Jonah Lehrer, journalist, Rhodes scholar, and one-time research assistant to neuroscientist and Nobel laureate Eric Kandel, is the author of Proust Was a Neuroscientist ( Mar/Apr 2008).
The Topic: We all make decisions, whether you’re a Super Bowl quarterback driving for the game-winning touchdown, a professional golfer staring over a five-foot putt to win the Masters, a soldier faced with incoming fire, or an average Joe wondering which breakfast cereal to eat. But do you really understand how you arrive at these decisions? Drawing on empirical research, psychological studies, and anecdotal evidence, Jonah Lehrer concludes in How We Decide that decision making in every aspect of our lives (and regardless of who we are) involves both head and gut. "Sometimes we need to reason through our options and carefully analyze the possibilities," the author writes. "And sometimes we need to listen to our emotions.
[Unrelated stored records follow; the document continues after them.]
-- ==== Sys2Proof/Machine/Power.lean ====
section
/-!
DEFINITION. Start-up, power states, monitors, watchdogs and the event log (chapter 14, R438 to R457; R531 and R538 to
R542 for the pins and rails).
-/
namespace Sys2Proof.Machine
open Sys2Proof

/-- The POWER_STATE code of a power state (R384, R442). -/
def PowerState.code : PowerState → Nat
  | .idle => 2
  | .ready => 3
  | .render => 4
  | _ => 0

/-- Whether an entry is kept in the configuration store, or in the tag area (R381, R461). -/
def keptKey (tag : Bool) (k : Nat) : Bool :=
  match dictFind (keyIdx k) (keySub k) with
  | some e => e.kept && (e.cls == .user) == tag
  | none => false

/-- The configuration store with the training results, and the tag area, are saved: of each the older copy is written (R381, R434,
R441, R461). -/
def State.saveStore (s : State) : State :=
  { s with sub := { s.sub with
      stores := saveCopy s.sub.stores (s.dict.filter (fun e => keptKey false e.1)) s.sub.trained
      tags := saveCopy s.sub.tags (s.dict.filter (fun e => keptKey true e.1)) [[], []]
      storeDirty := false
      storeIgnored := false
      lastSaveUs := some s.tb.us } }

/-- What outlives power-on reset: the flash, the OTP, the always-on register file, the island, and the queue and
records that are the model's own. -/
def State.cold (s : State) : State :=
  let p := s.sub
  { State.reset with
    pending := s.pending
    out := s.out
    draws := s.draws
    isl := s.isl
    sub := { State.reset.sub with
      storeResetNext := p.storeResetNext, stores := p.stores, tags := p.tags, aonReq := p.aonReq, aonWake := p.aonWake, slotStarts := p.slotStarts, dirs := p.dirs,
      mgmtSlots := p.mgmtSlots, ctrlRegions := p.ctrlRegions, islandStage := p.islandStage,
      otpKeyDigest := p.otpKeyDigest, otpMgmt := p.otpMgmt, otpCtrl := p.otpCtrl,
      logFlash := p.logFlash, logNext := (p.logFlash.getLast?.map (fun r => if r.number = 0xFFFFFFFF then 1 else r.number + 1)).getD 1,
      snapshots := p.snapshots, wakeReason := p.wakeReason } }

/-- The slot that the boot ROM starts with, the slot it loads, and whether one passed R436 (R438). -/
def Subsoil.bootSlot (p : Subsoil) : Nat × Bool :=
  let d := p.dir
  let first := if d.trial ∧ 3 ≤ p.slotStarts.getD d.slot 0 then 1 - d.slot else d.slot
  if p.mgmtOk first then (first, true) else if p.mgmtOk (1 - first) then (1 - first, true) else (first, false)

/-- Recovery mode (R439): only M0 runs, at the stored address with session 1's stored credential, or at 192.168.100.10/24
with 32 zero bytes. -/
def State.enterRecovery (s : State) (pin : Bool) : State :=
  let s1 := { s with sub := { s.sub with recovery := true } }
  if pin then
    (s1.setFeN 0x3000 6 4 0xC0A8640A).setFeN 0x3000 7 4 0xFFFFFF00
  else
    let get := fun (t : State) (i b e : Nat) => t.setFe i b e (baseVal (copyVals s.sub.stores) (dkey i b e))
    (get (get s1 0x3000 6 4) 0x3000 7 4).setFe 0xC100 1 1 (baseVal (copyVals s.sub.stores) (dkey 0xC100 1 1))

/-- Step 3 of R440: a STORE_RESET is carried out, and the store and the tag area are loaded, each from its valid copy of the higher
generation; one of which neither copy is valid is ignored, and that is logged (R381, R434, R461). -/
def State.loadStore (s : State) : State :=
  let p := s.sub
  let stores := if p.storeResetNext then [{}, {}] else p.stores
  let ignored := ignoredCopies stores || ignoredCopies p.tags
  let s1 := { s with
    sub := { p with
      stores := stores, storeIgnored := ignored, storeResetNext := false
      trained := ((newestCopy stores).map (·.trained)).getD [[], []]
      snapshots := if p.storeResetNext then [] else p.snapshots }
    dict := (copyVals p.tags).foldl (fun m e => putVal m e.1 e.2) (copyVals stores) }
  let s2 := if p.storeResetNext then s1.logEvent 0x0051 0 0 0 3 else s1
  if ignored then s2.logEvent 0x0051 0 1 0 2 else s2

/-- A unit that fails at its start or at a load of its image is disabled, and that is logged (R441). -/
def State.unitFails (s : State) (u : UnitId) : State :=
  (s.onUnit u (fun r => { r with hl := { r.hl with loaded := false } })).logEvent 0x0021 0 2 0 (u.toNat + 5 * 256)

/-- Steps 4 to 6 of R440 for one unit: training, SRAM fill and control image; a unit that fails any is disabled (R441). -/
def State.startUnit (s : State) (u : UnitId) (train sram : Bool) : State :=
  let region := match u with
    | .a => s.sub.dir.regionA
    | .b => s.sub.dir.regionB
  let ok := train && sram && s.sub.ctrlOk region
  let had := s.sub.trained.getD u.toNat []
  let s0 := if train then
      let s1 := s.onLp u (fun l => { l.retrained with trained := setAdd had 0 })
      if 0 ∈ had then s1 else s1.keepTraining u
    else s
  if ok then
    let s1 := s0.onUnit u (fun r => { r with hl := { r.hl with loaded := true } })
    let s2 := { s1 with sub := { s1.sub with loadedRegion := lset s1.sub.loadedRegion u.toNat (some region) } }
    s2.identCtrl u (s.sub.ctrlRegions.getD region [])
  else s0.unitFails u

/-- The set point of VDD_CORE is put out as VOUT_COMMAND, in the regulator's output format; its readback follows (R449, R450). -/
def State.putVout (s : State) (mv : Nat) : State :=
  { s with sub := { s.sub with vset := mv, vPend := true, vTries := 0 } }.emit (.voutCommand (Config.voutWord Config.voutMode mv % 65536))

/-- Steps 3 to 7 of R440: the store, VDD_CORE and the other rails, both units, and the ports. -/
def State.bootUnits (s : State) (slot : Nat) (env : BootEnv) : State :=
  let s3 := (s.loadStore.identMgmt slot).putVout 750
  let s4 := { s3 with sub := { s3.sub with penSds := true, penLp := true } }
  (s4.startUnit .a env.trainA env.sramA).startUnit .b env.trainB env.sramB

/-- A port's registers take the values of its dictionary entries, and the port is enabled (R300, R339, R440). -/
def State.startPort (s : State) (p : Nat) : State :=
  let mac := s.feN 0x3000 3 p
  let b := portBase p
  let s1 := (((s.setReg .shared b 0xB).setReg .shared (b + 8) (s.feN 0x3000 4 p)).setReg .shared (b + 0xC) (mac % 2 ^ 32)).setReg
    .shared (b + 0x10) (mac / 2 ^ 32)
  s1.setPort p { s1.port p with anState := if p < 4 then anStart (s.feN 0x3000 1 p) else 0 }

/-- What the management firmware sets up at a start: ports, of which recovery mode runs M0 alone, M0_PHY_RST_N high, and the journal
ring and event queues of the mailbox (R439, R440, R531). -/
def State.startFirmware (s : State) : State :=
  let s1 := (if s.sub.recovery then [4] else [0, 1, 2, 3, 4] : List Nat).foldl State.startPort s
  { s1 with sub := { s1.sub with phyRst := true } }.setReg .shared 0x30050000 3

/-- The level of SFP_TX_DIS_p, high with the module's transmitter off: while POR_N is low, while the core is not up in a start, while
SPEED is 0, and in STANDBY but for P0 with WAKE_EN at 1 (R531). -/
def State.sfpTxDis (s : State) (p : Nat) : Bool :=
  !s.sub.porN || s.feN 0x3000 1 p == 0 ||
    (if s.sub.power = .standby then !(p == 0 && s.feN 0x3000 0xC 0 == 1) else !s.sub.coreUp)

/-- The device reaches READY with at least one unit (R440, R441). -/
def State.reachReady (s : State) : State :=
  if s.ua.hl.loaded || s.ub.hl.loaded then
    { s with sub := { s.sub with power := .ready } }.logEvent 0x0003 0 0 s.tb.sidx 3
  else s

/-- A device start is logged, with the reason of a wake (R456). -/
def State.logStart (s : State) : State :=
  s.logEvent 0x0001 0 0 0 (if s.sub.wakeReason = 0 then 0 else 1 + 256 * s.sub.wakeReason)

/-- A start that falls back from a trial slot is logged as a rollback (R438, R458). -/
def State.logRollback (s : State) (slot : Nat) : State :=
  let d := s.sub.dir
  if d.trial && slot != d.slot then
    s.logEvent 0x0050 0 1 (imgVersion (s.sub.mgmtSlots.getD d.slot [])) (1 + 5 * 256)
  else s

/-- The steps of R440 after VDD_CORE and VDD_MEM are in range, to READY, to POWER_STATE 0 with both units failed, or to
recovery mode. -/
def State.bootOn (s : State) (env : BootEnv) : State :=
  let b := s.sub.bootSlot
  let p := s.sub
  let s1 := { s with sub := { p with
      coreUp := true
      runSlot := b.1
      stores := spoilCopies p.stores 0 env.storeBad
      tags := spoilCopies p.tags 2 env.storeBad
      slotStarts := lset p.slotStarts b.1 (p.slotStarts.getD b.1 0 + 1) } }
  match b.2 with
  | false => (s1.enterRecovery env.recoveryPin).startFirmware.logStart
  | true => ((s1.logRollback b.1).bootUnits b.1 env).startFirmware.logStart.reachReady

/-- From reset: PEN_CORE rises, and the start goes on once the core rails are in range (R540). -/
def State.startUp (s : State) (env : BootEnv) : State :=
  let s0 := { s.cold with sub := { s.cold.sub with
      porN := true, penCore := true, penCoreFails := s.sub.penCoreFails, power := .starting } }
  if env.coreRails then s0.bootOn env else s0

/-- POR_N_RELEASE: the device starts from power-on reset (R440, R540). -/
def execPorNRelease (env : BootEnv) (s : State) : Host.Outcome State Fault Refusal :=
  if s.sub.porN then .next s
  else .next ({ s with sub := { s.sub with penCoreFails := 0, wakeReason := 0 } }.startUp env)

/-- POR_N_ASSERT: the main die is held in reset (R531); the island is not touched (R400). -/
def execPorNAssert (s : State) : Host.Outcome State Fault Refusal := .next s.cold

/-- SUPPLY_LOSS: any state to OFF; only flash and OTP contents outlive it (R442, R443). -/
def execSupplyLoss (s : State) : Host.Outcome State Fault Refusal :=
  .next { s.cold with sub := { s.cold.sub with power := .off, aonReq := 3, aonWake := [], slotStarts := [0, 0], wakeReason := 0 } }

/-- PEN_CORE_TIMEOUT: VDD_CORE or VDD_MEM not in range 8 ms after PEN_CORE rose: the sequencer drops PEN_CORE and tries
again after 100 ms; after the third failure it keeps PEN_CORE low and drives TRIP_N low (R541). -/
def execPenCoreTimeout (env : BootEnv) (s : State) : Host.Outcome State Fault Refusal :=
  if ¬ s.sub.porN ∨ ¬ s.sub.penCore ∨ s.sub.coreUp then .next s
  else
    let n := s.sub.penCoreFails + 1
    if 3 ≤ n then .next { s with sub := { s.sub with penCore := false, penCoreFails := n, tripN := true } }
    else .next ({ s with sub := { s.sub with penCoreFails := n } }.startUp env)

/-- PEN_LP_TIMEOUT: a unit's LP5 rail group not in range in time: the unit is disabled at start (R441, R541). -/
def execPenLpTimeout (u : UnitId) (s : State) : Host.Outcome State Fault Refusal :=
  if ¬ s.sub.penLp ∨ s.sub.power ≠ .ready then .next s
  else
    let s1 := s.unitFails u
    .next (if s1.ua.hl.loaded ∨ s1.ub.hl.loaded then s1 else { s1 with sub := { s1.sub with power := .starting } })

/-- PEN_SDS_TIMEOUT: the SerDes rails not in range in time: P0 to P3 stay down and the event is logged (R541). -/
def execPenSdsTimeout (s : State) : Host.Outcome State Fault Refusal :=
  if ¬ s.sub.penSds then .next s
  else .next ({ s with sub := { s.sub with sdsFailed := true } }.logEvent 0x0012 0 2 0 (2 ^ 31))

/-! ### Power-state transitions (R442 to R444) -/

/-- The bank groups of a unit enter retention (R474). -/
def RUnit.retain (r : RUnit) : RUnit := { r with fab := { r.fab with awakeTo := 0, waking := false } }

/-- Entry into IDLE of one unit: SRAM in retention, LP5 memory in self-refresh at 1,600 MT/s (R443, R474, R493). -/
def State.sleepUnit (s : State) (u : UnitId) : State :=
  (((s.onUnit u RUnit.retain).lpPoint u 1).lpCtrlBit u 1 1).onLp u Lp5.enterSr

/-- Exit from IDLE of one unit: the bank groups wake from group 0 on and LP5 memory leaves self-refresh at 6,400 MT/s
(R443, R474, R493). -/
def State.wakeUnit (s : State) (u : UnitId) : State :=
  let s1 := s.onUnit u (fun r => { r with fab := { r.fab with waking := true, wakeUs := s.tb.us } })
  ((s1.lpCtrlBit u 1 0).onLp u (fun l => { l with selfRefresh := false })).lpPoint u 0

/-- The wake of every bank group ends. -/
def RUnit.awake (r : RUnit) : RUnit := { r with fab := { r.fab with awakeTo := 64, waking := false } }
The secret is knowing when to use these different styles of thought."
Houghton Mifflin. 302 pages. $25. ISBN: 0618620117
"In this entertaining, insightful book that combines neuroscience with in-depth anecdotes about decision-making by shoppers, NFL quarterbacks, professional poker players, and others, Jonah Lehrer argues that the best decisions are not only rational but blend reason and feeling. … Lehrer’s exhaustively researched and skillfully crafted book will appeal to anyone who wants to improve their decision-making skills." Chuck Leddy
San Francisco Chronicle
"Fortunately, Lehrer offers real substance by going short on agenda and overreaching simplifications and being long on scholarship; his book presents an excellent synthesis of how many leading mind scientists view decision making. … What Lehrer does deliver is a readily engaging, literate and well-researched glimpse into the great mystery of how we make up our minds." Robert Burton
Los Angeles Times
"Lehrer’s beliefs about the brain sometimes outrun his data, but one view he shares with philosophers is that we humans are strongly predisposed to pulling the wool over our own eyes. … In admirable earnestness, the twentysomething author admonishes that if we want to improve our decision-making IQs, we need to make an effort to nurture our inner skeptics." Gordon Marino
"Lehrer is prone to hyperbole—fans of Joe Namath’s 1969 New York Jets might not agree that the New England Patriots’ 2002 victory over the St. Louis Rams was ‘the greatest upset in NFL history’—but he’s expert at both storytelling and hard science. How We Decide is always fascinating, which is not to say that the book is without problems." Peter D. Kramer
With Blink, The Tipping Point, and Outliers, Malcolm Gladwell has cornered the market on popular studies of human behavior. But Jonah Lehrer’s How We Decide holds its own with Gladwell, Stephen Pinker, Daniel Dennett, and the host of science writers increasingly focused on the complexities of the human brain. "There isn’t any spectacular revelation, unique viewpoint or knockout final summation," noted the San Francisco Chronicle, and the Washington Post felt that Lehrer "does little to integrate science’s contradictory findings." Lehrer nonetheless illuminates the many processes involved in even the simplest decisions. By letting the experts do much of the talking and by drawing conclusions from his voluminous research and knowledge of the field, Lehrer presents a readable account of what we know about how we decide—and acknowledges the vast universe of what we don’t.